Venus Atmospheric Zonal Winds from Contemporaneous Akatsuki UVI and IRTF/SpeX 2.3 µm Images

Bullock, M. A.; Young, E. F.; Aye, M.; Cantrall, C.; Vierling, S.; Ali-zade, S.; Peralta, J.; Lee, Y.; Baena Galli, R.
Bibliographical reference

AAS/Division for Planetary Sciences Meeting Abstracts

Advertised on:
10
2020
Number of authors
9
IAC number of authors
1
Citations
0
Refereed citations
0
Description
We compare Venus dayside cloud top winds from Akatsuki UVI images to contemporaneous winds in the lower clouds retrieved on the night side using IRTF/SpeX 2.3 µm images.

From Nov 19 to Dec 6, 2018, we obtained daily images of the night side of Venus with SpeX at 1.74, 2.3 and 5.1 µm, and spectral images cubes of the disk from 0.7 to 2.5 µm.
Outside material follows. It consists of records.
/-- The frames of register accesses: whatever becomes of the access, each of these writes and reads answers a next state in
which every part of the state but those named is unchanged, with the fuses, the queue and all of host memory among the rest. -/
def Obligations.AccessFrames : Prop :=
  ∀ (s : State) (m h n x y k : Nat) (b b2 : Bool) (v : Word) (xf : SbXfer),
    (∀ i ∈ ([.unlock m v, .privMapWrite m v, .dkcEnableWrite m v, .fltClear m v, .streamGateReopen m n,
      .ringTailWrite m h x y] : List Instr),
      ∃ t, Sys2Proof.Machine.exec i s = .next t ∧
        t = { s with chip := { s.chip with fld := t.chip.fld, bus := t.chip.bus } }) ∧
    (∀ i ∈ ([.shaperRateWrite m n x y v] : List Instr),
      ∃ t, Sys2Proof.Machine.exec i s = .next t ∧
        t = { s with chip := { s.chip with fld := t.chip.fld
                                           bus := t.chip.bus
                                           tim := t.chip.tim
                                           ports := t.chip.ports } }) ∧
    (∀ i ∈ ([.rateLoStage m v, .rateCommit m v] : List Instr),
      ∃ t, Sys2Proof.Machine.exec i s = .next t ∧
        t = { s with chip := { s.chip with fld := t.chip.fld, bus := t.chip.bus, tim := t.chip.tim } }) ∧
    (∀ i ∈ ([.offsetWrite m v] : List Instr),
      ∃ t, Sys2Proof.Machine.exec i s = .next t ∧
        t = { s with chip := { s.chip with fld := t.chip.fld
                                           bus := t.chip.bus
                                           tim := t.chip.tim
                                           flt := t.chip.flt } }) ∧
    (∀ i ∈ ([.cycFreqWrite m v] : List Instr),
      ∃ t, Sys2Proof.Machine.exec i s = .next t ∧
        t = { s with chip := { s.chip with fld := t.chip.fld, bus := t.chip.bus, cyc := t.chip.cyc } }) ∧
    (∀ i ∈ ([.eventSlotEnable m x v] : List Instr),
      ∃ t, Sys2Proof.Machine.exec i s = .next t ∧
        t = { s with chip := { s.chip with fld := t.chip.fld, bus := t.chip.bus, evt := t.chip.evt } }) ∧
    (∀ i ∈ ([.tblSearch m h x, .tblNext m h x, .tblInsert m h x, .tblDelete m h x, .tblFlushPort m h x, .tblFlushHall m h x,
      .tblAge m h x] : List Instr),
      ∃ t, Sys2Proof.Machine.exec i s = .next t ∧
        t = { s with chip := { s.chip with fld := t.chip.fld, bus := t.chip.bus, jobs := t.chip.jobs } }) ∧
    (∀ i ∈ ([.tcamWrite m h n x y k, .tcamInvalidate m h n x y k, .tcamRead m h n x y k] : List Instr),
      ∃ t, Sys2Proof.Machine.exec i s = .next t ∧
        t = { s with chip := { s.chip with fld := t.chip.fld
                                           bus := t.chip.bus
                                           pipes := t.chip.pipes
                                           tcam := t.chip.tcam } }) ∧
    (∀ i ∈ ([.gclSwitch m n, .gclCancel m n, .gclEnableWrite m n v, .shaperEnableWrite m n x y v,
      .errBudgetWrite m n v] : List Instr),
      ∃ t, Sys2Proof.Machine.exec i s = .next t ∧
        t = { s with chip := { s.chip with fld := t.chip.fld, bus := t.chip.bus, ports := t.chip.ports } }) ∧
    (∀ i ∈ ([.macsecCipherWrite m n v, .fuseProgram m x, .ceSha384 m, .ceVerify m x, .ceSign m x y, .ceDerive m x,
      .cePubkey m x y, .ceIdkGen m x, .keWrap m, .keUnwrap m, .keErase m] : List Instr),
      ∃ t, Sys2Proof.Machine.exec i s = .next t ∧
        t = { s with chip := { s.chip with fld := t.chip.fld, bus := t.chip.bus, sec := t.chip.sec } }) ∧
    (∀ i ∈ ([.lcAdvance m, .rngInit m, .rngGenerate m] : List Instr),
      ∃ t, Sys2Proof.Machine.exec i s = .next t ∧
        t = { s with chip := { s.chip with fld := t.chip.fld
                                           freeCtr := t.chip.freeCtr
                                           bus := t.chip.bus
                                           sec := t.chip.sec } }) ∧
    (∀ i ∈ ([.elect m, .handover m] : List Instr),
      ∃ t, Sys2Proof.Machine.exec i s = .next t ∧
        t = { s with chip := { s.chip with fld := t.chip.fld, bus := t.chip.bus, gal := t.chip.gal } }) ∧
    (∀ i ∈ ([.admitMember m x, .stairLinkValidWrite m x v] : List Instr),
      ∃ t, Sys2Proof.Machine.exec i s = .next t ∧
        t = { s with chip := { s.chip with fld := t.chip.fld
                                           bus := t.chip.bus
                                           gal := t.chip.gal
                                           flt := t.chip.flt } }) ∧
    (∀ i ∈ ([.mirSeedWrite m v] : List Instr),
      ∃ t, Sys2Proof.Machine.exec i s = .next t ∧
        t = { s with chip := { s.chip with fld := t.chip.fld, bus := t.chip.bus, atr := t.chip.atr } }) ∧
    (∀ i ∈ ([.flushQueue m h n x, .flushBay m h n x, .flushPortQueues m h n] : List Instr),
      ∃ t, Sys2Proof.Machine.exec i s = .next t ∧
        t = { s with chip := { s.chip with fld := t.chip.fld
                                           bus := t.chip.bus
                                           ports := t.chip.ports
                                           atr := t.chip.atr
                                           cnt := t.chip.cnt } }) ∧
    (∀ i ∈ ([.portOwnWrite m n v] : List Instr),
      ∃ t, Sys2Proof.Machine.exec i s = .next t ∧
        t = { s with chip := { s.chip with fld := t.chip.fld
                                           bus := t.chip.bus
                                           atr := t.chip.atr
                                           cnt := t.chip.cnt } }) ∧
    (∀ i ∈ ([.retire m x] : List Instr),
      ∃ t, Sys2Proof.Machine.exec i s = .next t ∧
        t = { s with chip := { s.chip with fld := t.chip.fld
                                           bus := t.chip.bus
                                           ports := t.chip.ports
                                           atr := t.chip.atr
                                           flt := t.chip.flt } }) ∧
    (∀ i ∈ ([.mbxSend m h v, .mbxInAck m h, .mbxReply m h x, .mbxOutAck m h] : List Instr),
      ∃ t, Sys2Proof.Machine.exec i s = .next t ∧
        t = { s with chip := { s.chip with fld := t.chip.fld, bus := t.chip.bus, halls := t.chip.halls } }) ∧
    (∀ i ∈ ([.ringEnable m h x v] : List Instr),
      ∃ t, Sys2Proof.Machine.exec i s = .next t ∧
        t = { s with chip := { s.chip with fld := t.chip.fld, bus := t.chip.bus, rings := t.chip.rings } }) ∧
    (∀ i ∈ ([.hallOpen m h, .hallFreeze m h, .hallSave m h b b2, .hallRestore m h, .hallThaw m h, .hallClose m h] : List Instr),
      ∃ t, Sys2Proof.Machine.exec i s = .next t ∧
        t = { s with chip := { s.chip with fld := t.chip.fld, bus := t.chip.bus, ctl := t.chip.ctl } }) ∧
    (∀ i ∈ ([.redSet m x, .redClear m x] : List Instr),
      ∃ t, Sys2Proof.Machine.exec i s = .next t ∧
        t = { s with chip := { s.chip with fld := t.chip.fld
                                           bus := t.chip.bus
                                           ports := t.chip.ports
                                           tbl := t.chip.tbl
                                           tblEcc := t.chip.tblEcc
                                           tblHall := t.chip.tblHall } }) ∧
    (∀ i ∈ ([.snap m h x b] : List Instr),
      ∃ t, Sys2Proof.Machine.exec i s = .next t ∧
        t = { s with chip := { s.chip with fld := t.chip.fld
                                           bus := t.chip.bus
                                           snaps := t.chip.snaps
                                           cnt := t.chip.cnt
                                           residue := t.chip.residue } }) ∧
    (∀ i ∈ ([.evcClear m x, .evcFreeze m x] : List Instr),
      ∃ t, Sys2Proof.Machine.exec i s = .next t ∧
        t = { s with chip := { s.chip with fld := t.chip.fld
                                           bus := t.chip.bus
                                           pipes := t.chip.pipes
                                           aevc := t.chip.aevc } }) ∧
    (∀ i ∈ ([.fltHistClear m] : List Instr),
      ∃ t, Sys2Proof.Machine.exec i s = .next t ∧
        t = { s with chip := { s.chip with fld := t.chip.fld, bus := t.chip.bus, flt := t.chip.flt } }) ∧
    (∀ i ∈ ([.swap m x y] : List Instr),
      ∃ t, Sys2Proof.Machine.exec i s = .next t ∧
        t = { s with chip := { s.chip with fld := t.chip.fld
                                           bus := t.chip.bus
                                           ports := t.chip.ports
                                           engs := t.chip.engs
                                           atr := t.chip.atr } }) ∧
    (∀ i ∈ ([.bringUp m n, .takeDown m n, .retrain m n] : List Instr),
      ∃ t, Sys2Proof.Machine.exec i s = .next t ∧
        t = { s with chip := { s.chip with fld := t.chip.fld
                                           bus := t.chip.bus
                                           ports := t.chip.ports
                                           atr := t.chip.atr
                                           gal := t.chip.gal
                                           flt := t.chip.flt
                                           cnt := t.chip.cnt } }) ∧
    (∀ i ∈ ([.fence m x y, .unfence m x y] : List Instr), x ≠ 3 →
      ∃ t, Sys2Proof.Machine.exec i s = .next t ∧
        t = { s with chip := { s.chip with fld := t.chip.fld
                                           bus := t.chip.bus
                                           fenced := t.chip.fenced
                                           ports := t.chip.ports
                                           pipes := t.chip.pipes
                                           atr := t.chip.atr
                                           gal := t.chip.gal
                                           flt := t.chip.flt
                                           cnt := t.chip.cnt } }) ∧
    (∀ i ∈ ([.fence m 3 y, .unfence m 3 y] : List Instr),
      ∃ t, Sys2Proof.Machine.exec i s = .next t ∧
        t = { s with chip := { s.chip with fld := t.chip.fld
                                           bus := t.chip.bus
                                           fenced := t.chip.fenced
                                           atr := t.chip.atr
                                           flt := t.chip.flt
                                           cnt := t.chip.cnt
                                           host := t.chip.host
                                           rings := t.chip.rings
                                           freeCtr := t.chip.freeCtr } }) ∧
    (∀ i ∈ ([.rcFieldRead m x y, .pairLowRead m x y, .timeLatchRead m, .cycAngleLatchRead m, .tsqEntryRead m b n,
      .tblResRead m h, .lrnRecRead m h, .accessErrRead m, .ceResRead m x, .evcRecordRead m x, .sbRead xf] : List Instr),
      ∃ t, Sys2Proof.Machine.exec i s = .next t ∧
        t = { s with chip := { s.chip with fld := t.chip.fld
                                           freeCtr := t.chip.freeCtr
                                           bus := t.chip.bus
                                           caps := t.chip.caps
                                           tsq := t.chip.tsq
                                           fenced := t.chip.fenced
                                           ports := t.chip.ports
                                           pipes := t.chip.pipes
                                           lrn := t.chip.lrn
                                           atr := t.chip.atr
                                           gal := t.chip.gal
                                           flt := t.chip.flt
                                           cnt := t.chip.cnt } })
On Nov 26, 27, and Dec 6, Akatsuki obtained high resolution UV images of the dayside cloud tops at 283 and 365 nm. Side-by-side, these simultaneous UVI and SpeX images cover up to 240° of longitude centered on the morning terminator. UVI 365 nm images show upper cloud features at about 70 km altitude, while the SpeX 2.3 µm images show the lower and middle clouds in silhouette, at about 55 km. The cloud tops exhibit 100-120 m/s zonal winds near the equator, while zonal winds in the lower cloud are 55-65 m/s. Both are periodic on timescales of (Earth) days, and zonal winds generally decrease with latitude both at the top of and within the cloud (except for mid-latitude jets).

The vertical wind shear beneath Venus' cloud tops has been well documented by descent probes (Schubert et al., 1980), and is readily replicated by Venus GCMs (Lebonnois et al., 2016). However, it cannot be a global feature of the atmosphere, because deep instability at mid-high latitudes produces vigorous convection (Ando et al., 2020) that would locally weaken the shear within the clouds. We use Akatsuki UVI image triplets, each image taken two hours apart, to derive the zonal wind field at the cloud tops from -75° to +75° latitude. The typical duration of morning Venus observations at the IRTF was about 3.5 hours, so we similarly used 3 images, each about 90 minutes apart. The IRTF images were acquired at high cadence with 0.25 second integration times. For this analysis, we constructed several image stacks for each morning, each consisting of 10-22 of the sharpest images. With an improvement of about a factor of 4 in signal-to-noise, we found that the processed image stacks were suitable for tracking cloud features. With typical seeing conditions on Mauna Kea, the 2.3 µm IRTF/SpeX images of Venus have a resolution of about 100 km. For a 3.5 hour baseline, zonal winds at the lower clouds can be retrieved with a precision of approximately 16%, or about ± 4 m/s.

1: Ando, H., et al., 2020. JGR Planets. 125, e2019JE006208. ; 2: Lebonnois, S., et al., Icarus. 278, 38-51. ; 3: Schubert, et al. 1980. JGR 85, 8007-8025.